FSLY filed a Form 144 proposing the sale of 2,500 shares under an Employee Stock Purchase Plan on 05/20/2026. The filing lists prior open-market dispositions by Richard Wong totaling 19,149 shares across four transactions on 03/03/2026, 03/06/2026, 05/18/2026, and 05/19/2026 with reported proceeds shown.
Fastly, Inc.’s CFO Richard Wong reported selling a total of 9,907 shares of Class A Common Stock in mid-May 2026. On May 19, he sold 6,315 shares at a reported price of $16.35 per share, and on May 18 he sold 3,592 shares at $16.85 per share.
A footnote explains that shares sold were used to satisfy tax obligations related to the vesting of previously granted Restricted Stock Units, indicating a compensation- and tax-driven transaction rather than a purely discretionary sale.
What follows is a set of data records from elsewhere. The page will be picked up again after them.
/-! ## Performing an operation -/

/-- What an operation finds. -/
structure CopyCtx where
  core : Nat
  o : CopyOp
  grp : Group
  tm : Team
  gd : Grid
def State.copyCtx (s : State) (core : Nat) (o : CopyOp) : Option CopyCtx :=
  match s.group o.r.group, s.team o.r.team with
  | some grp, some tm =>
    match s.grid tm.grid with
    | some gd => some ⟨core, o, grp, tm, gd⟩
    | none => none
  | _, _ => none
def CopyCtx.die (c : CopyCtx) : Nat := dieOf c.core
def CopyCtx.w (c : CopyCtx) (i : Nat) : Nat := (c.o.r.words.getD i 0).toNat
def State.updOp (s : State) (c : CopyCtx) (f : CopyOp → CopyOp) : State :=
  s.updCore c.core fun k => { k with copyOps := k.copyOps.map fun o => if o.id == c.o.id then f o else o }
def State.dropOp (s : State) (c : CopyCtx) : State := s.endOp c.core c.o.id
/-- The first piece of an operation is done with, and with its last the operation: what a WGET writes, it writes piece by
piece. -/
def State.nextSeg (s : State) (c : CopyCtx) : State :=
  match c.o.r.segs with
  | g :: _ :: _ =>
    if c.o.r.kind = .wget ∧ !c.o.data.isEmpty then s.updOp c fun o => { o with
      data := o.data.drop g.len, st := .pend, r := { o.r with segs := o.r.segs.drop 1 } }
    else s.dropOp c
  | _ => s.dropOp c
/-- LANE of a record about an address of a per-lane instruction (R317, R320). -/
def CopyOp.laneAt (o : CopyOp) (a : Nat) : Nat :=
  if o.r.kind matches .cpy | .wput | .wget | .wred .. then
    ((o.r.segs.find? fun g => g.src == a || g.dst == a).map fun g => g.lane + 128).getD 0
  else 0
def CopyKind.localSrc : CopyKind → Bool
  | .cpy | .cpyt | .lzsend | .wput | .wred _ _ | .wmcast => true
  | _ => false
def CopyKind.localDst : CopyKind → Bool
  | .cpy | .cpyt | .wget => true
  | _ => false
/-- The place of a piece; global addresses are compared as R227 reduces them. -/
def spanOf (sp : Space) (a n : Nat) : Span := ⟨spaceMem sp, if sp = .gl then a % 2 ^ 57 else a, n⟩
/-- The ranges that an operation reads and writes in the machine. -/
def CopyOp.reads (o : CopyOp) : List Span :=
  if CopyKind.localSrc o.r.kind then o.r.segs.map fun g => spanOf o.r.sspace g.src g.len else []
def CopyOp.writes (o : CopyOp) : List Span :=
  if CopyKind.localDst o.r.kind then o.r.segs.map fun g => spanOf o.r.dspace g.dst g.len else []
def State.rangesMeet (s : State) (c : CopyCtx) (a b : List Span) : Bool :=
  a.any fun x => b.any fun y => s.touches c.core c.gd.part c.tm x y
/-- Operations before this one in issue order that touch its bytes, one of the two writing (R281). -/
def State.opsBefore (s : State) (c : CopyCtx) : Bool :=
  s.copyOpsAll.any fun o => o.r.group == c.o.r.group && decide (o.id < c.o.id) &&
    (s.rangesMeet c o.writes (c.o.reads ++ c.o.writes) || s.rangesMeet c o.reads c.o.writes)
/-- Whether the order within the group lets an operation perform (R245, R246, R262, R273), and that of a replay
(R229). -/
def State.copyAllowed (s : State) (c : CopyCtx) : Bool :=
  let earlier := c.grp.memq.filter fun r => decide (r.id < c.o.r.id)
  let rel := match c.o.r.kind with
    | .lzsend | .wput | .wred _ _ | .wmcast => s.released c.o.r.group c.o.r.id .sys
    | .task => s.released c.o.r.group c.o.r.id .dev
    | _ => true
  c.o.st == .pend && rel && !s.opsBefore c &&
  (c.o.reads ++ c.o.writes).all (fun x => !s.holdsBack c.core c.gd.part c.tm earlier x) &&
  s.replayTurn c.die (.copy c.core c.o.r.id c.o.id) && earlier.all fun r => !(r.acquires && r.undone)
/-- A store is still in the write-through buffer that the copy comes after: any but a later one of its group (R245,
R266, R273). -/
def State.wtOlder (s : State) (c : CopyCtx) (pa n : Nat) : Bool :=
  (s.core (coreOf c.grp.track)).wtb.any fun w => (w.group != c.o.r.group || decide (w.mrec < c.o.r.id)) &&
    overlap w.pa w.data.length pa n
/-- The sectors of a page that operations of the same instruction have still to read or write (R287). -/
def State.missing (s : State) (c : CopyCtx) (write : Bool) (va : Nat) : Nat :=
  let mine := s.copyOpsAll.filter fun o => o.r.id == c.o.r.id
  let rs := mine.flatMap fun o => (if write then o.writes else o.reads).filter fun x =>
    x.sp == .global && x.a / 4096 == va / 4096
  (rs.map fun x => x.a % 4096 / 128).eraseDups.foldl (fun m i => m + 2 ^ i) 0
/-- How an access of an operation went. -/
inductive CRes
  | bytes (b : List Byte)
  | wait (st : AccSt)
  | err (code : Nat)
  | bank
  deriving DecidableEq, Repr
/-- Translates an address of an operation. -/
def State.copyReach (s : State) (c : CopyCtx) (va : Nat) (write : Bool) : Reach × State :=
  if !canonical va then (.err 1, s)
  else s.reach c.core c.gd.part (va % 2 ^ 57) write (.copy c.core c.o.r.id c.o.id)
    { s.groupRec 0 c.o.r.group with
      flags := s.privFlag c.o.r.group, iaddr := c.o.r.iaddr, addr := va, smask := s.missing c write (va % 2 ^ 57) }
/-- The team and the offset that a scratchpad or cluster address names, while the team runs (R240). -/
def State.scrSeat (s : State) (c : CopyCtx) (sp : Space) (a : Nat) : Option (Nat × Nat) :=
  match sp with
  | .cl =>
    match s.member c.tm (a / 2 ^ 28) with
    | some t => if t.phase = .running then some (t.core, t.base + a % 2 ^ 28) else none
    | none => none
  | _ => some (c.tm.core, c.tm.base + a)
/-- Reads n bytes within one line for an operation (R267, R273). -/
def State.copyRead (s : State) (c : CopyCtx) (sp : Space) (a n : Nat) : CRes × State :=
  match sp with
  | .gl =>
    match s.copyReach c a false with
    | (.wait st, s1) => (.wait st, s1)
    | (.full, s1) => (.wait .pend, s1)
    | (.err code, s1) => (.err code, s1)
    | (.ok pa, s1) =>
      if s1.wtOlder c pa n then (.wait .pend, s1)
      else if !s1.tokenLine (pa / 128) then (.bytes (s1.physRead pa n), s1)
      else match s1.hold c.die (pa / 128) false (.copy c.core c.o.r.id c.o.id) with
        | (.ok, s2) => (.bytes (s2.sliceBytes c.die pa n), s2)
        | (.wait, s2) => (.wait .inSlice, s2)
        | (.err code, s2) => (.err code, s2)
  | _ =>
    match s.scrSeat c sp a with
    | none => (.err 6, s)
    | some (k, x) => if (s.core k).fifoTouch x n then (.bank, s) else (.bytes (s.scrRead k x n), s)
/-- Writes pieces at a physical line, with every token where tokens are (R273); the core cache's line takes them under the
stores that the buffer holds, which come after them (R266). -/
def State.copyPut (s : State) (c : CopyCtx) (pa : Nat) : List (Nat × List Byte) → State
  | [] => s
  | (i, bs) :: l =>
    let a := pa / 128 * 128 + i
    let s1 := if s.tokenLine (pa / 128) then s.sliceWrite c.die a bs else s.physWrite a bs
    (s1.updCore c.core fun k => k.update a (k.overlay a bs)).copyPut c pa l
/-- Writes pieces that lie in one line of their space: `a` is the address of the first (R273). -/
def State.copyWrite (s : State) (c : CopyCtx) (sp : Space) (ps : List (Nat × List Byte)) : CRes × State :=
  let a := (ps.head?.map (·.1)).getD 0
  match sp with
  | .gl =>
    match s.copyReach c a true with
    | (.wait st, s1) => (.wait st, s1)
    | (.full, s1) => (.wait .pend, s1)
    | (.err code, s1) => (.err code, s1)
    | (.ok pa, s1) =>
      let rel := ps.map fun p => (p.1 % 128, p.2)
      if ps.any fun p => s1.wtOlder c (pa / 128 * 128 + p.1 % 128) p.2.length then (.wait .pend, s1)
      else if !s1.tokenLine (pa / 128) then
        let s2 := s1.copyPut c pa rel
        (.bytes [], if pa / 2 ^ 48 = 1 then
          { s2 with hostPosted := s2.hostPosted ++ [(c.o.r.group, c.o.r.id)] } else s2.postNode c.o.r.group c.o.r.id pa)
      else
        let whole := (List.range 128).all fun i => rel.any fun p => decide (p.1 ≤ i) &&
          decide (i < p.1 + p.2.length)
        match (if whole then s1.claimWhole c.die (pa / 128) else s1).hold c.die (pa / 128) true
          (.copy c.core c.o.r.id c.o.id) with
        | (.ok, s2) => (.bytes [], s2.copyPut c pa rel)
        | (.wait, s2) => (.wait .inSlice, s2)
        | (.err code, s2) => (.err code, s2)
  | _ =>
    match s.scrSeat c sp a with
    | none => (.err 6, s)
    | some (k, x) =>
      if ps.any fun p => (s.core k).fifoTouch (x + p.1 - a) p.2.length then (.bank, s)
      else (.bytes [], ps.foldl (fun s p => s.scrWrite k (x + p.1 - a) p.2) s)
/-- Reads the source pieces from the first not yet read (R283); answers the address of the piece that
could not be read. -/
def State.gather (s : State) (c : CopyCtx) : List Seg → Nat → List Byte → CRes × Nat × State
  | [], _, acc => (.bytes acc, 0, s)
  | g :: l, have_, acc =>
    if g.len ≤ have_ then s.gather c l (have_ - g.len) acc
    else match s.copyRead c c.o.r.sspace g.src g.len with
      | (.bytes b, s1) => (s1.updOp c fun o => { o with data := acc ++ b }).gather c l 0 (acc ++ b)
      | (r, s1) => (r, g.src, s1)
After these sales, Wong directly holds 1,239,301 shares of Fastly Class A Common Stock.
Fastly, Inc. reported that Scott R. Lovett, President, Go to Market, sold 14,843 shares of Class A common stock on May 18, 2026 at a weighted average price of $16.85 per share.
The filing explains that these shares were sold to satisfy tax obligations related to the vesting of previously granted Restricted Stock Units, making this a compensation-driven transaction. After the sale, Lovett continued to hold 1,489,035 shares of Fastly common stock directly, indicating the sale represented a small portion of his overall stake.
Fastly, Inc. CEO Charles Lacey Compton III reported two open-market sales of Class A common stock. On May 18, 2026, he sold 34,334 shares at a weighted average price of $16.85 per share. On May 19, 2026, he sold 11,275 shares at a weighted average price of $16.48 per share.
Footnotes state that shares were sold to satisfy tax obligations tied to the vesting of previously granted restricted stock units and that the transactions were made under a pre-arranged Rule 10b5-1 trading plan adopted on August 27, 2025. After these sales, he directly holds 1,088,286 shares of Fastly Class A common stock.